**INSTRUCTIONS FOR THE TASK**
Pull every line containing the word "jobLost" from the records.

·····

-- ==== Sys2Proof/Laws/Fabric.lean ====
section
/-! SUPPORT. The fabric's messages and lines (R510, R512, R516): their lengths, and what a VF without a key leaves unchanged. -/

namespace Sys2Proof.Machine

@[simp] theorem fabHeader_length (m : FabMsg) : (fabHeader m).length = 32 := by simp [fabHeader, leBytes_length]

theorem fabTokens_eq (m : FabMsg) : fabTokens m = (32 + m.data.length + 31) / 32 := by simp [fabTokens]

theorem fabTokens_pos (m : FabMsg) : 0 < fabTokens m := by rw [fabTokens_eq]; omega

@[simp] theorem State.lineEnc_length (s : State) (vf fa : Nat) (d : List Byte) : (s.lineEnc vf fa d).length = 128 := by
  simp [State.lineEnc, leBytes_length]

@[simp] theorem State.lineDec_length (s : State) (vf fa : Nat) (d : List Byte) : (s.lineDec vf fa d).length = 128 := by
  simp [State.lineDec, leBytes_length]

@[simp] theorem State.plainRsp_status (s : State) (r : Req) (k : Nat) (m : FabMsg) : (s.plainRsp r k m).status = m.status := by
  unfold State.plainRsp; split <;> rfl

@[simp] theorem State.plainRsp_stamp (s : State) (r : Req) (k : Nat) (m : FabMsg) : (s.plainRsp r k m).stamp = m.stamp := by
  unfold State.plainRsp; split <;> rfl

@[simp] theorem State.plainRsp_write (s : State) (r : Req) (k : Nat) (m : FabMsg) (h : 2 < k) : s.plainRsp r k m = m := by
  simp [State.plainRsp, Nat.not_le.mpr h]

end Sys2Proof.Machine
end

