@[simp] theorem State.updJob_powered (j : Nat) (f : Job → Job) : (s.updJob j f).powered = s.powered := rfl
@[simp] theorem State.updJob_time (j : Nat) (f : Job → Job) : (s.updJob j f).time = s.time := rfl
@[simp] theorem State.updJob_cores (j : Nat) (f : Job → Job) : (s.updJob j f).cores = s.cores := rfl
@[simp] theorem State.updJob_groups (j : Nat) (f : Job → Job) : (s.updJob j f).groups = s.groups := rfl
@[simp] theorem State.updJob_blocks (j : Nat) (f : Job → Job) : (s.updJob j f).blocks = s.blocks := rfl
@[simp] theorem State.updJob_launches (j : Nat) (f : Job → Job) : (s.updJob j f).launches = s.launches := rfl
@[simp] theorem State.updJob_reqs (j : Nat) (f : Job → Job) : (s.updJob j f).reqs = s.reqs := rfl
@[simp] theorem State.updJob_nextSeq (j : Nat) (f : Job → Job) : (s.updJob j f).nextSeq = s.nextSeq := rfl
@[simp] theorem State.updJob_mem (j : Nat) (f : Job → Job) : (s.updJob j f).mem = s.mem := rfl
@[simp] theorem State.updJob_poison (j : Nat) (f : Job → Job) : (s.updJob j f).poison = s.poison := rfl
@[simp] theorem State.updJob_l1 (j : Nat) (f : Job → Job) : (s.updJob j f).l1 = s.l1 := rfl
@[simp] theorem State.updJob_l2 (j : Nat) (f : Job → Job) : (s.updJob j f).l2 = s.l2 := rfl
@[simp] theorem State.updJob_tlb (j : Nat) (f : Job → Job) : (s.updJob j f).tlb = s.tlb := rfl
@[simp] theorem State.updJob_ctr (j : Nat) (f : Job → Job) : (s.updJob j f).ctr = s.ctr := rfl
@[simp] theorem State.updJob_pub (j : Nat) (f : Job → Job) : (s.updJob j f).pub = s.pub := rfl
@[simp] theorem State.updJob_heard (j : Nat) (f : Job → Job) : (s.updJob j f).heard = s.heard := rfl
@[simp] theorem State.updJob_ring (j : Nat) (f : Job → Job) : (s.updJob j f).ring = s.ring := rfl
@[simp] theorem State.updJob_genHeard (j : Nat) (f : Job → Job) : (s.updJob j f).genHeard = s.genHeard := rfl
@[simp] theorem State.updJob_pkgGen (j : Nat) (f : Job → Job) : (s.updJob j f).pkgGen = s.pkgGen := rfl
@[simp] theorem State.updJob_pkgRenewing (j : Nat) (f : Job → Job) : (s.updJob j f).pkgRenewing = s.pkgRenewing := rfl
@[simp] theorem State.updJob_pkgDrained (j : Nat) (f : Job → Job) : (s.updJob j f).pkgDrained = s.pkgDrained := rfl
@[simp] theorem State.updJob_slots (j : Nat) (f : Job → Job) : (s.updJob j f).slots = s.slots := rfl
@[simp] theorem State.updJob_nextJob (j : Nat) (f : Job → Job) : (s.updJob j f).nextJob = s.nextJob := rfl
@[simp] theorem State.updJob_engCredit (j : Nat) (f : Job → Job) : (s.updJob j f).engCredit = s.engCredit := rfl
@[simp] theorem State.updJob_tiles (j : Nat) (f : Job → Job) : (s.updJob j f).tiles = s.tiles := rfl
@[simp] theorem State.updJob_bars (j : Nat) (f : Job → Job) : (s.updJob j f).bars = s.bars := rfl
@[simp] theorem State.updJob_gangs (j : Nat) (f : Job → Job) : (s.updJob j f).gangs = s.gangs := rfl
@[simp] theorem State.updJob_chans (j : Nat) (f : Job → Job) : (s.updJob j f).chans = s.chans := rfl
@[simp] theorem State.updJob_dies (j : Nat) (f : Job → Job) : (s.updJob j f).dies = s.dies := rfl
@[simp] theorem State.updJob_cps (j : Nat) (f : Job → Job) : (s.updJob j f).cps = s.cps := rfl
@[simp] theorem State.updJob_slices (j : Nat) (f : Job → Job) : (s.updJob j f).slices = s.slices := rfl
@[simp] theorem State.updJob_vfs (j : Nat) (f : Job → Job) : (s.updJob j f).vfs = s.vfs := rfl
@[simp] theorem State.updJob_sltbase (j : Nat) (f : Job → Job) : (s.updJob j f).sltbase = s.sltbase := rfl
@[simp] theorem State.updJob_regions (j : Nat) (f : Job → Job) : (s.updJob j f).regions = s.regions := rfl
@[simp] theorem State.updJob_lineCtr (j : Nat) (f : Job → Job) : (s.updJob j f).lineCtr = s.lineCtr := rfl
@[simp] theorem State.updJob_nodeCtr (j : Nat) (f : Job → Job) : (s.updJob j f).nodeCtr = s.nodeCtr := rfl
@[simp] theorem State.updJob_macs (j : Nat) (f : Job → Job) : (s.updJob j f).macs = s.macs := rfl
@[simp] theorem State.updJob_cmd (j : Nat) (f : Job → Job) : (s.updJob j f).cmd = s.cmd := rfl
@[simp] theorem State.updJob_badNodes (j : Nat) (f : Job → Job) : (s.updJob j f).badNodes = s.badNodes := rfl
@[simp] theorem State.updJob_recalls (j : Nat) (f : Job → Job) : (s.updJob j f).recalls = s.recalls := rfl
@[simp] theorem State.updJob_exports (j : Nat) (f : Job → Job) : (s.updJob j f).exports = s.exports := rfl
@[simp] theorem State.updJob_fab (j : Nat) (f : Job → Job) : (s.updJob j f).fab = s.fab := rfl
@[simp] theorem State.updJob_sec (j : Nat) (f : Job → Job) : (s.updJob j f).sec = s.sec := rfl
@[simp] theorem State.updJob_capped (j : Nat) (f : Job → Job) : (s.updJob j f).capped = s.capped := rfl
@[simp] theorem State.updJob_arrivals (j : Nat) (f : Job → Job) : (s.updJob j f).arrivals = s.arrivals := rfl
@[simp] theorem State.updJob_cur (j : Nat) (f : Job → Job) : (s.updJob j f).cur = s.cur := rfl
@[simp] theorem State.updJob_issueQ (j : Nat) (f : Job → Job) : (s.updJob j f).issueQ = s.issueQ := rfl
@[simp] theorem State.updJob_inbox (j : Nat) (f : Job → Job) : (s.updJob j f).inbox = s.inbox := rfl
@[simp] theorem State.updJob_nextId (j : Nat) (f : Job → Job) : (s.updJob j f).nextId = s.nextId := rfl
@[simp] theorem State.updJob_free (j : Nat) (f : Job → Job) : (s.updJob j f).free = s.free := rfl
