-- ==== Sys2Proof/WellFormed.lean ====
section
/-! DEFINITION. Well-formed instructions: those that pass every check of R73 the word alone decides (reasons 3, 4, 5, 7, 8).
The checks that depend on the group (PRIV, budgets, pairs) are made at issue. -/

namespace Sys2Proof

/-- The instruction passes reasons 3, 4, 5, 7 and 8 of R73 as far as its word decides them. -/
def wellFormed (i : Instr) : Bool := (Machine.staticReason i).isNone

end Sys2Proof
end

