theorem witness_MatrixOperations : allOf [
    goes (.matrixOpStart 48 0) (tMop (.orel (tX 0x210 2 0 0 0x210 0 0 0 0 0 0)) false) (fun s => !s.coreStopped 48),
    goes (.matrixOpComplete 48 0) (tMop (.orel (tX 0x210 2 0 0 0x210 0 0 0 0 0 0)) true) tHeld,
    tHeld (tMop (.old (tX 0x210 0 0 0 0x110 0 0 0 0 0 1)) true) && (tMop (.old (tX 0x210 0 0 0 0x110 0 0 0 0 0 1)) true).tiles.length == 3,
    tHeld (tMop (.mma (tX 0x210 0 1 0 0x210 1 0 0 0 0 0)) true) && !(tX 0x210 0 1 0 0x210 1 0 0 0 0 0).ety.isFloat,
    goes (.matrixOpComplete 48 0) (tMop (.mzero (tX 0x210 0 0 2 0x210 0 0 0 0 0 1)) true) tHeld,
    goes (.matrixOpComplete 48 0)
      ((tMop (.mrd (tX 4 0 0 1 0x210 0 0 0 0 0 5)) true).putGroup 0
        { tGr with lanes := List.replicate 32 { run := .running, pc := placedPc, pend := [(4, [7]), (5, [7])] } })
      (fun s => tHeld s && (s.group 0).any (fun gr => [4, 5].all (fun r => (Store.get [] (gr.lane 0).pend r).contains 7)))] = true := by decide +kernel

/-- A copy of two words into the block's scratchpad, as job 1 of engine 0. -/
def tJob (k : JobKind) : Job :=
  { kind := k, eng := 0, slot := 0, seq := 1, vf := 511, slice := 16, blk := some 0, core := 48, g := 0, lane := 0, cp := none, w := 4, counts := [2],
    base := 0, gstr := [], sbase := 0, sstr := [], table := [], bt := false, mode := .copy, phys := false, skey := 0, dkey := 0, wit := 0, scope := 0,
    next := 0, total := 2, started := true, stopped := false, ended := false, rg := [], wg := [], rs := [], ws := [], pendLines := [],
    wroteLines := [], wits := 0, pc := placedPc, issued := 1 }

/-- The block's state with the job and its slot. -/
def tJb (j : Job) : State := { tBs tGr with jobs := [(1, j)], slots := [(slotKey (engCode 0) 0, { seq := 1, vf := 511, comp := none, retire := [] })], sltbase := 4096 }

/-- The future of that slot. -/
def tFut : W64 := mkFuture 0 0 (engCode 0) 0 1

/-- Job 1 moves its next bytes, and where it writes to memory the commit is a plain one at a translated address. -/
def tMoves (s : State) : Bool :=
  match Store.find s.jobs 1 with
  | some x => s.jobReady 1 x && (match s.jobSrc 1 x x.next (x.piece x.next) with | .bytes _ => true | _ => false) &&
      s.jobChecks x (x.gAddr x.next) false == none &&
      (let s0 := (if x.onBulk then s.engRefill x.eng else s).hbmRefillFor (s.jobHbm 1 x)
       (!x.onBulk || s0.engTurn x.eng x.vf) && s0.vfTurn (s.jobHbm 1 x) x.vf) &&
      (match x.kind with
       | .cpy => (s.jobLoc x x.next).any (fun l => (s.share l.1 l.2.1).isSome) && s.racing x.slice true == false && s.reqs.all (fun e => e.2.sp == none)
       | k => match s.jobTr x (match k with | .bulk _ => x.sAddr x.next | _ => x.dstVa x.next) true with
         | .ok tr => !tr.coh && !s.partPoison tr.pa 4 && !s.racing x.slice tr.rchk && (!x.physical || s.sees x.writeKey tr.pa 8) && decide (tr.pa + 64 ≤ s.sltbase + 0xC400)
         | _ => false)
  | none => false

/-- No edge holds job 1 back and no request of its own is in flight. -/
def tAlone (s : State) : Bool := match Store.find s.jobs 1 with | some x => !s.hasEdge 1 x && !s.jobAsks 1 | none => false

theorem witness_JobsAndArrivals : allOf [
    goes (.copyElementWrite 1) (tJb (tJob .cpy)) tMoves,
    goes (.copyElementWrite 1) (tJb { tJob .cpyo with base := 128 }) tMoves,
    goes (.copyElementWrite 1) (tJb { tJob .cpyg with sbase := 128 }) tMoves,
    goes (.copyElementWrite 1) (tJb { tJob (.bulk false) with sbase := 128 }) (fun s => tMoves s && (s.slice 16).race == 0),
    goes (.copyJobComplete 1) (tJb { tJob .cpy with next := 2, cp := some (0, 0, 0) }) (fun s => !s.jobAsks 1),
    goes (.copyJobComplete 1) (tJb { tJob .cpy with next := 2 }) (fun s => !s.jobAsks 1 && s.slots != []),
    goes (.copyJobStop 1) (tJb { tJob .cpy with base := 2 ^ 48 }) (fun s => s.jobLost { tJob .cpy with base := 2 ^ 48 } && tAlone s &&
      (s.block 0).isSome && (s.group 0).any (fun gr => gr.blk == 0 && (gr.lane 0).run != .exited)),
    goes (.copyJobStop 1) (tJb { tJob (.bulk false) with base := 2 ^ 48, counts := [2, 1] }) (fun s => s.jobLost { tJob (.bulk false) with base := 2 ^ 48, counts := [2, 1] } &&
      tAlone s && (s.die 0).head == (s.die 0).tail),
    goes (.engineJobStart 1) (tJb { tJob .cpy with started := false }) (fun s => s.startable 1 { tJob .cpy with started := false } &&
      decide (s.engBusy 0 < 4) && s.jobSat { tJob .cpy with started := false } == .yes),
    goes (.barrierWitnessArrival ((tBk tGr).barKey tGr 3) 0) (tBb tGr { tBar with pend := [(511, 0)] }) (fun s =>
      s.satBy 511 (barCore ((tBk tGr).barKey tGr 3)) 0 == .yes),
    goes (.orphanArrival 48 0) { tBk tGr with cores := [(48, { orphans := [(511, 0)] })] } (fun s => s.satBy 511 48 0 == .yes),
    meets (.wcanc (tM 4 8 0x210 0x210 0 0 0 0)) false (tSt tGr) (fun _ _ gr ps => ps.all (fun l => wKind (gr.src64 l 8) != 3)),
    meets (.wcanc (tM 4 8 0x210 0x210 0 0 0 0)) false
      (tOne ((tJb { tJob .cpy with started := false }).putGroup 0 (tV [(8, tFut.extractLsb' 0 32), (9, tFut.extractLsb' 32 32)])))
      (fun s _ gr ps => ps == [0] && gr.src64 0 8 == tFut && wKind tFut == 3 && decide (genAge (s.genOf (s.sliceOf gr)) tFut < 8) &&
        s.future (some (s.jobVf gr)) tFut == .open_ && s.jobOf tFut == some 1)] = true := by decide +kernel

·····

**OUTPUT FOR THIS TASK**
    goes (.copyJobStop 1) (tJb { tJob .cpy with base := 2 ^ 48 }) (fun s => s.jobLost { tJob .cpy with base := 2 ^ 48 } && tAlone s &&
    goes (.copyJobStop 1) (tJb { tJob (.bulk false) with base := 2 ^ 48, counts := [2, 1] }) (fun s => s.jobLost { tJob (.bulk false) with base := 2 ^ 48, counts := [2, 1] } &&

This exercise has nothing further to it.